I know dashboards are super trendy, but I’d love to hear from those who are not using them. I personally use FreshRSS to keep track of as much as possible, along with Uptime Kuma and plain old bookmarks. Perhaps there is a better overview solution, but I also love filtering what I see to not feel overwhelmed. or spammed, by information.
I don’t see how people can go without using dashboards. Considering I’m in America, I use them just about any time I go anywhere, as nearly all automobiles have them.
Real answer: I just have a script that updates everything. I run it manually when stuff needs updating. If a service goes down, I notice when it’s not accessible.
Never used a dashboard… I just manage my services on the cli with plain docker commands.

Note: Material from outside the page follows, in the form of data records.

-- ==== Sys2Proof/Machine/Finish.lean ====
section
/-! DEFINITION. Machine/Finish.lean: the Finishing Unit: the value of a pixel and the serving of a result read
(R128 to R143). -/

namespace Sys2Proof.Machine

/-- min(65535, half-even(num / den)) as a pixel value. -/
def scaledValue (num den : Nat) : BitVec 16 := BitVec.ofNat 16 (min 65535 (halfEven num den).toNat)

/-- The scaled mean (R134). -/
def meanValue (p : Plan) (r : Rec) : BitVec 16 := scaledValue (r.sum.toNat * p.gain.toNat) (256 * r.n.toNat)

/-- The scaled peak (R135). -/
def peakValue (p : Plan) (r : Rec) : BitVec 16 := scaledValue (r.peak.toNat * p.trailGain.toNat) 256

/-- The value of a record with n of 1 or more under a class that is not EXCLUDE (R134, R135). -/
def recordValue (p : Plan) (cls : TileClass) (r : Rec) : BitVec 16 :=
  if cls = .trail then
    (if (meanValue p r).toNat < (peakValue p r).toNat then peakValue p r else meanValue p r)
  else meanValue p r

/-- The class a pixel is finished under: GROUND in a DARK run, else its tile's (R132). -/
def State.finishClass (s : State) (tile : Nat) : TileClass :=
  match s.cmd.mode with
  | .dark => .ground
  | .light => s.classOf tile

/-- What asking for a pixel's record comes to. -/
inductive RecordRead where
  | got (s : State) (r : Rec)
  | waits (s : State)

/-- The record of a pixel of the grid `f` as the Tile Cache supplies it to the Finishing Unit (R112 to R114). -/
def readRecord (f : Frozen) (x y : Nat) (s : State) : RecordRead :=
  let fresh := freshRec s.cmd.snap.devinit
  match s.cache.access false (f.tileOf x y) fresh with
  | .served c i =>
    match c.sector i with
    | some sec => .got (s.setCache c) (sec.rec_ (tilePosition x y))
    | none => .got (s.setCache c) fresh
  | .fresh => .got s fresh
  | .waits c => .waits (s.setCache c)

/-- How far a pixel has come: its value, or the stage at which it waits. -/
inductive PixelStep where
  | value (s : State) (v : BitVec 16)
  | waits (s : State) (stage : PixelStage)

/-- The right neighbour, else the fill value (R137). -/
def finishRight (f : Frozen) (x y : Nat) (s : State) : PixelStep :=
  let cls := s.finishClass (f.tileOf (x + 2) y)
  if x + 2 < f.width.toNat ∧ cls ≠ .exclude then
    match readRecord f (x + 2) y s with
    | .waits t => .waits t .right
    | .got t r => .value t (if r.n = 0 then t.cmd.plan.fill else recordValue t.cmd.plan cls r)
  else .value s s.cmd.plan.fill

/-- The left neighbour, else the right one (R137). -/
def finishLeft (f : Frozen) (x y : Nat) (s : State) : PixelStep :=
  let cls := s.finishClass (f.tileOf (x - 2) y)
  if 2 ≤ x ∧ cls ≠ .exclude then
    match readRecord f (x - 2) y s with
    | .waits t => .waits t .left
    | .got t r => if r.n = 0 then finishRight f x y t else .value t (recordValue t.cmd.plan cls r)
  else finishRight f x y s

/-- A pixel of the image view: its class, then its own record, then its neighbours (R133 to R137). -/
def finishOwn (f : Frozen) (x y : Nat) (s : State) : PixelStep :=
  let cls := s.finishClass (f.tileOf x y)
  if cls = .exclude then .value s s.cmd.plan.fill
  else
    match readRecord f x y s with
    | .waits t => .waits t .own
    | .got t r =>
      if r.n ≠ 0 then .value t (recordValue t.cmd.plan cls r)
      else if r.peak = 65535 then .value t 65535
      else finishLeft f x y t

/-- A pixel of the image view from a stage on. -/
def finishPixel (f : Frozen) (stage : PixelStage) (x y : Nat) (s : State) : PixelStep :=
  match stage with
  | .own => finishOwn f x y s
  | .left => finishLeft f x y s
  | .right => finishRight f x y s

/-- A pixel of the coverage view: the n of its record (R131). -/
def coverPixel (f : Frozen) (x y : Nat) (s : State) : PixelStep :=
  match readRecord f x y s with
  | .waits t => .waits t .own
  | .got t r => .value t r.n

/-- The pixel at an offset of a view, or none for padding (R128). -/
def pixelAt (f : Frozen) (off : Nat) : Option (Nat × Nat) :=
  let y := off / f.pitch.toNat
  let c := off % f.pitch.toNat
  if y < f.height.toNat ∧ c < 2 * f.width.toNat then some (c / 2, y) else none

/-- The value of the next lane of a read, laid out by the fields the read was taken under (R128, R129, log 38). -/
def finishLane (rd : ResultRead) (s : State) : PixelStep :=
  match pixelAt rd.frame (rd.offset / 2 * 2 + 2 * rd.lane) with
  | none => .value s 0
  | some (x, y) =>
    match rd.view with
    | .coverage => coverPixel rd.frame x y s
    | .image => finishPixel rd.frame rd.stage x y s

/-- The beats of a list of lane values, lane 0 lowest (00_scope, Beats and lanes). -/
def beatsOf : List (BitVec 16) → List (BitVec 64)
  | a :: b :: c :: d :: rest => (d ++ c ++ b ++ a) :: beatsOf rest
  | _ => []

/-- The values a byte further on: each the high byte of one value and the low byte of the next. -/
def straddle : List (BitVec 16) → List (BitVec 16)
  | a :: b :: rest => (b.extractLsb' 0 8 ++ a.extractLsb' 8 8) :: straddle (b :: rest)
  | _ => []

/-- The lanes a read covers whole or in part: one more than four to a beat where its first byte is a high byte, which only
an IDLE plan shadow's odd result base brings about (R128, R169). -/
def ResultRead.lanes (rd : ResultRead) : Nat := 4 * rd.beats + rd.offset % 2

/-- The beats of a read whose lanes all have their values (R128). -/
def ResultRead.answerBeats (rd : ResultRead) : List (BitVec 64) :=
  beatsOf (if rd.offset % 2 = 0 then rd.values else straddle rd.values)

/-- Up to `n` lanes of a result read; at the last the sectors are released and the read is answered OK, and at a wait it
stays in hand (R110, R129). -/
def finishLanes : Nat → ResultRead → State → State
  | 0, rd, s => answer .ok rd.answerBeats (s.setCache s.cache.releaseAll)
  | n + 1, rd, s =>
    match finishLane rd s with
    | .value t v => finishLanes n { rd with lane := rd.lane + 1, stage := .own, values := rd.values ++ [v] } t
    | .waits t stage => t.setInHand (some (.result { rd with stage := stage }))

/-- A result read goes on from where it stands (R129). -/
def runRead (rd : ResultRead) (s : State) : State := finishLanes (rd.lanes - rd.lane) rd s

/-- A result read is taken (R129). -/
def takeResultRead (view : View) (offset beats : Nat) (s : State) : State := 
  runRead ⟨view, s.active, offset, beats, 0, .own, []⟩ s

end Sys2Proof.Machine
end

Can you hear the fan? If no, it’s probably fine.
Set of cron jobs that check services, then send a Matrix message if there’s an issue.
For the cron jobs, I pipe
stderr
to another script that watches those and does the same.If all fails, and internet is unavailable and the router crashes, a Pi will toggle a relay, cutting and resupplying power.
I just use Homepage as a bookmark/landing page so I remember what containers/services I have up and running so that I don’t need to check via terminal/portainer. Portainer/docker-compose files for managing services and that’s pretty much it. If I was using a dashboard I feel like I’d be wasting more time on an already time consuming hobby.
Unraid has a table of the docker containers.
I don’t need metrics or stats. I wouldn’t look at, or care about them anyway. Dashboards feel like tech enthusiast crap. Tech and resources for the sake of having tech. My services are to solve a problem, not look at metrics of.
I just simply dont monitor most things. I do have a few things such as low disk space and failed backups. They are just simple shell scripts that send me an ntfy message when there is a problem.
i am un-admining. free-range artisanal services wherever i happen to drop them. hell i don’t even know what’s running and what’s not until i try to access something.
i manage tech all day so my home tech is nothing but abject chaos and i’m ok with that. i have backups and i can go without if needed.
i am un-admining
Pretty much this. I just manually handle stuff when needed. I already work at IT so this feels quite liberating, the last thing I want is to annoy myself more, and the stuff I manage is not Critical™.
I’ll notice it’s down when I try to access it and it doesn’t work. If it’s not down, there is nothing to manage 🙃
I have documentation if I need to see everything at a glance. I don’t need a live-updating dashboard for that.
https://charity.wtf/2021/08/09/notes-on-the-perfidy-of-dashboards/
Graphs and stuff might be useful for doing capacity planning or observing some trends, but most likely you don’t need either.
If you want to know when something is down (and you might not need to know), set up alerts. (And do it well, you should only receive “actionable” alerts. And after setting alerts, you should work on reducing how many actionable things you have to do.)
(I did set up Nagios to send graphs to Clickhouse, plotted by Grafana. But mostly because I wanted to learn a few things and… I was curious about network latencies and wanted to plan storage a bit long term. But I could live perfectly without those.)
I monitor everything with xymon, I get emails when there’s a problem. Works like a charm.
Does dockge count as a dashboard?
'Cause I use that to quickly check on what’s running, what’s stopped. Then I do most of my mainenance in a terminal, via SSH to the server.
If I had time to make dashboards, I wouldn’t waste it making dashboards. Most of the stuff I have just works without a lot of attention, and that’s the way I like it.
I just wait for someone to scream if it breaks.
service still up = no problem
Can’t access service = problem, better ssh inSimple as
ssh only after a reboot doesn’t solve the problem, of course
Well, I saw in to reboot, so.
If a service falls in a server and no one is around to hear it, does it actually matter?
let us learn quantum mechanics
Well yeah, it means the system can’t keep torrentin’ stuff!
Restart-always
Then avoid looking at your log files
Great way to find services you really don’t need to be running.
Arch packages. All services have systemd integration.